WHAT TO DO: Set the entries down again exactly; none may be skipped.

━━ RECORDS SUPPLIED ━━

-- ==== Sys2Proof/Machine/Dies.lean ====
section
/-! DEFINITION. Channel engines and dies (R183 to R193, R205, R220 to R244): starting and suspending die operations, the end of
reads with the retry ladder, of programs and of erases, die resets and failures, training, and the media temperature. -/

namespace Sys2Proof.Machine

/-! ## What may start (R184, R192, R193, R244) -/

def TrainSt.blank : TrainSt := { todo := [], ce := none, started := false, fails := [], retry := [], resets := [] }
def Chip.train (m : Chip) (ch : Nat) : TrainSt := tget TrainSt.blank m.md.train ch
def Chip.setTrain (m : Chip) (ch : Nat) (v : TrainSt) : Chip :=
  { m with md := { m.md with train := tset TrainSt.blank m.md.train ch v } }

/-- Queue entries of a die may be started: the channel driven, its island serving, no HOLD, the die in SERVICE or RETIRING. -/
def Chip.dieOpen (m : Chip) (d : Nat) : Bool :=
  let st := m.f FCH_DIE.STATE d
  m.drives d && m.islServes (12 + dieCluster d) && decide (m.f FCH_CTL.HOLD (dieChannel d) = 0) && decide (st = 2 ∨ st = 5)

/-- C(Q) in ticks: the service cost of a read, the nominal time of a program or erase (R192). -/
def Chip.unitCost (m : Chip) (u : DUnit) : Nat :=
  match u.kind with
  | .read => usTicks (m.costUs u)
  | _ => usTicks (m.nominalUs u)

/-- A unit of another tenant in the queue is at risk from `p` (R192). -/
def Chip.atRisk (m : Chip) (p : DUnit) (queue : List DUnit) : Bool :=
  queue.any fun q => !q.internal && decide (q.tenant ≠ p.tenant) &&
    decide (slackAt (m.nowAt (12 + dieCluster p.die) (some q.tenant)) q.deadline < usTicks (m.nominalUs p) + m.unitCost q)

/-- The ledger holds a program or erase (R193, R194). -/
def Chip.ledgerHolds (m : Chip) (p : DUnit) (queue : List DUnit) : Bool :=
  decide (p.kind ≠ .read) && !p.internal && decide (m.f DLS_CTL.LEDGER_EN = 1) &&
    (decide ((m.credit p.tenant p.die).credit < 0) || decide ((m.tablesOf p.epoch).share p.tenant = 0)) && m.atRisk p queue

/-- A program is held outside the media window (R244). -/
def Chip.windowHolds (m : Chip) (u : DUnit) : Bool := decide (u.kind = .program ∧ m.f FCH_DIE.HOT u.die = 1)

/-- No new LC7 Drizzle unit starts while the device barometer is at BPM_BPCFG.DRIZZLE or above (R365). -/
def Chip.drizzleHolds (m : Chip) (u : DUnit) : Bool :=
  decide (u.cls = 7 ∧ (m.f BPM_BPCFG.DRIZZLE ≤ m.f BPM_STAT.DEVBARO ∨ 1 ≤ m.f THM_STAT.LEVEL))

/-- While a power-fail flush runs no new erase or Drizzle unit starts (R453); from the commit on nothing but the flush does (R455). -/
def Chip.flushHolds (m : Chip) (u : DUnit) : Bool :=
  let st := m.f PLP_STAT.STATE
  let drizzle := u.drizzle || match u.purpose with
    | .spill _ _ => decide (u.kind = .program)
    | _ => false
  decide (st = 2 ∨ st = 3) || (decide (st = 1) && (decide (u.kind = .erase) || drizzle))

/-- Count and report a ledger hold once per unit (R193). -/
def Chip.tellLedger (m : Chip) (u : DUnit) : Chip :=
  if u.held then m
  else
    let x := m.die u.die
    let mark (v : DUnit) : DUnit := if v.id = u.id then { v with held := true } else v
    let m := m.setDie u.die { x with queue := x.queue.map mark }
    let t := m.ten u.tenant
    let m := m.setTen u.tenant { t with ldgHolds := min (t.ldgHolds + 1) (2 ^ 32 - 1) }
    (m.incF DLS_LDGHOLD.COUNT).emit (12 + dieCluster u.die) 0x5003 0 (some (m.unitTag u))

/-- The entry the engine starts: the first in the order of R184 that nothing holds; the ledger's holds passed are counted. -/
def Chip.chooseUnit (m : Chip) (queue : List DUnit) : List DUnit → Chip × Option DUnit
  | [] => (m, none)
  | u :: us =>
    if m.windowHolds u ∨ m.drizzleHolds u ∨ m.flushHolds u then m.chooseUnit queue us
    else if m.ledgerHolds u (queue.filter (·.id ≠ u.id)) then (m.tellLedger u).chooseUnit queue us
    else (m, some u)

/-! ## Starting (R183, R184, R187) -/

/-- Start a unit on a die: its nominal time is charged (R191); a read of a block with STEP_VALID starts at that step (R231). -/
def Chip.beginUnit (m : Chip) (u : DUnit) : Chip :=
  let x := m.die u.die
  let b := m.blk u.die u.block
  let u' := { u with ladder := if decide (u.kind = .read) && b.stepValid then [b.lastStep] else [], bad := [], soft := false }
  let x := { x with
    queue := x.queue.filter (·.id ≠ u.id), running := some u', start := m.isl.dtc, readAt := m.isl.dtc,
    served := if x.suspended.isSome then x.served + 1 else x.served }
  (m.setDie u.die x.fill).charge u (usTicks (m.nominalUs u) : Nat)

/-- The suspended operation resumes (R187). -/
def Chip.resume (m : Chip) (d : Nat) (p : DUnit) : Chip :=
  m.setDie d { m.die d with running := some p, suspended := none, suspending := false, served := 0, start := m.isl.dtc }

/-- What a free die does next, with no flush unit on it (R456): inside a suspension the head read, if it may be served, or the resume (R187); otherwise the
chosen entry (R184). -/
def Chip.startDie (m : Chip) (d : Nat) : Chip :=
  let x := m.die d
  if x.running.isSome || (tfind m.plp.flight d).isSome then m
  else match x.suspended with
  | some p =>
    match x.queue with
    | h :: _ =>
      if m.dieOpen d && decide (h.kind = .read ∧ x.served < m.f DLS_SUSPCFG.MAX_READS) && earlier h.deadline p.deadline then
        m.beginUnit h
      else if m.flushHolds p then m else m.resume d p
    | [] => if m.flushHolds p then m else m.resume d p
  | none =>
    if !m.dieOpen d then m
    else match m.chooseUnit x.queue x.queue with
      | (m, some u) => m.beginUnit u
      | (m, none) => m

━━━

RESPONSE BELOW:
-- ==== Sys2Proof/Machine/Dies.lean ====
section
/-! DEFINITION. Channel engines and dies (R183 to R193, R205, R220 to R244): starting and suspending die operations, the end of
reads with the retry ladder, of programs and of erases, die resets and failures, training, and the media temperature. -/

namespace Sys2Proof.Machine

/-! ## What may start (R184, R192, R193, R244) -/

def TrainSt.blank : TrainSt := { todo := [], ce := none, started := false, fails := [], retry := [], resets := [] }
def Chip.train (m : Chip) (ch : Nat) : TrainSt := tget TrainSt.blank m.md.train ch
def Chip.setTrain (m : Chip) (ch : Nat) (v : TrainSt) : Chip :=
  { m with md := { m.md with train := tset TrainSt.blank m.md.train ch v } }

/-- Queue entries of a die may be started: the channel driven, its island serving, no HOLD, the die in SERVICE or RETIRING. -/
def Chip.dieOpen (m : Chip) (d : Nat) : Bool :=
  let st := m.f FCH_DIE.STATE d
  m.drives d && m.islServes (12 + dieCluster d) && decide (m.f FCH_CTL.HOLD (dieChannel d) = 0) && decide (st = 2 ∨ st = 5)

/-- C(Q) in ticks: the service cost of a read, the nominal time of a program or erase (R192). -/
def Chip.unitCost (m : Chip) (u : DUnit) : Nat :=
  match u.kind with
  | .read => usTicks (m.costUs u)
  | _ => usTicks (m.nominalUs u)

/-- A unit of another tenant in the queue is at risk from `p` (R192). -/
def Chip.atRisk (m : Chip) (p : DUnit) (queue : List DUnit) : Bool :=
  queue.any fun q => !q.internal && decide (q.tenant ≠ p.tenant) &&
    decide (slackAt (m.nowAt (12 + dieCluster p.die) (some q.tenant)) q.deadline < usTicks (m.nominalUs p) + m.unitCost q)

/-- The ledger holds a program or erase (R193, R194). -/
def Chip.ledgerHolds (m : Chip) (p : DUnit) (queue : List DUnit) : Bool :=
  decide (p.kind ≠ .read) && !p.internal && decide (m.f DLS_CTL.LEDGER_EN = 1) &&
    (decide ((m.credit p.tenant p.die).credit < 0) || decide ((m.tablesOf p.epoch).share p.tenant = 0)) && m.atRisk p queue

/-- A program is held outside the media window (R244). -/
def Chip.windowHolds (m : Chip) (u : DUnit) : Bool := decide (u.kind = .program ∧ m.f FCH_DIE.HOT u.die = 1)

/-- No new LC7 Drizzle unit starts while the device barometer is at BPM_BPCFG.DRIZZLE or above (R365). -/
def Chip.drizzleHolds (m : Chip) (u : DUnit) : Bool :=
  decide (u.cls = 7 ∧ (m.f BPM_BPCFG.DRIZZLE ≤ m.f BPM_STAT.DEVBARO ∨ 1 ≤ m.f THM_STAT.LEVEL))

/-- While a power-fail flush runs no new erase or Drizzle unit starts (R453); from the commit on nothing but the flush does (R455). -/
def Chip.flushHolds (m : Chip) (u : DUnit) : Bool :=
  let st := m.f PLP_STAT.STATE
  let drizzle := u.drizzle || match u.purpose with
    | .spill _ _ => decide (u.kind = .program)
    | _ => false
  decide (st = 2 ∨ st = 3) || (decide (st = 1) && (decide (u.kind = .erase) || drizzle))

/-- Count and report a ledger hold once per unit (R193). -/
def Chip.tellLedger (m : Chip) (u : DUnit) : Chip :=
  if u.held then m
  else
    let x := m.die u.die
    let mark (v : DUnit) : DUnit := if v.id = u.id then { v with held := true } else v
    let m := m.setDie u.die { x with queue := x.queue.map mark }
    let t := m.ten u.tenant
    let m := m.setTen u.tenant { t with ldgHolds := min (t.ldgHolds + 1) (2 ^ 32 - 1) }
    (m.incF DLS_LDGHOLD.COUNT).emit (12 + dieCluster u.die) 0x5003 0 (some (m.unitTag u))

/-- The entry the engine starts: the first in the order of R184 that nothing holds; the ledger's holds passed are counted. -/
def Chip.chooseUnit (m : Chip) (queue : List DUnit) : List DUnit → Chip × Option DUnit
  | [] => (m, none)
  | u :: us =>
    if m.windowHolds u ∨ m.drizzleHolds u ∨ m.flushHolds u then m.chooseUnit queue us
    else if m.ledgerHolds u (queue.filter (·.id ≠ u.id)) then (m.tellLedger u).chooseUnit queue us
    else (m, some u)

/-! ## Starting (R183, R184, R187) -/

/-- Start a unit on a die: its nominal time is charged (R191); a read of a block with STEP_VALID starts at that step (R231). -/
def Chip.beginUnit (m : Chip) (u : DUnit) : Chip :=
  let x := m.die u.die
  let b := m.blk u.die u.block
  let u' := { u with ladder := if decide (u.kind = .read) && b.stepValid then [b.lastStep] else [], bad := [], soft := false }
  let x := { x with
    queue := x.queue.filter (·.id ≠ u.id), running := some u', start := m.isl.dtc, readAt := m.isl.dtc,
    served := if x.suspended.isSome then x.served + 1 else x.served }
  (m.setDie u.die x.fill).charge u (usTicks (m.nominalUs u) : Nat)

/-- The suspended operation resumes (R187). -/
def Chip.resume (m : Chip) (d : Nat) (p : DUnit) : Chip :=
  m.setDie d { m.die d with running := some p, suspended := none, suspending := false, served := 0, start := m.isl.dtc }

/-- What a free die does next, with no flush unit on it (R456): inside a suspension the head read, if it may be served, or the resume (R187); otherwise the
chosen entry (R184). -/
def Chip.startDie (m : Chip) (d : Nat) : Chip :=
  let x := m.die d
  if x.running.isSome || (tfind m.plp.flight d).isSome then m
  else match x.suspended with
  | some p =>
    match x.queue with
    | h :: _ =>
      if m.dieOpen d && decide (h.kind = .read ∧ x.served < m.f DLS_SUSPCFG.MAX_READS) && earlier h.deadline p.deadline then
        m.beginUnit h
      else if m.flushHolds p then m else m.resume d p
    | [] => if m.flushHolds p then m else m.resume d p
  | none =>
    if !m.dieOpen d then m
    else match m.chooseUnit x.queue x.queue with
      | (m, some u) => m.beginUnit u
      | (m, none) => m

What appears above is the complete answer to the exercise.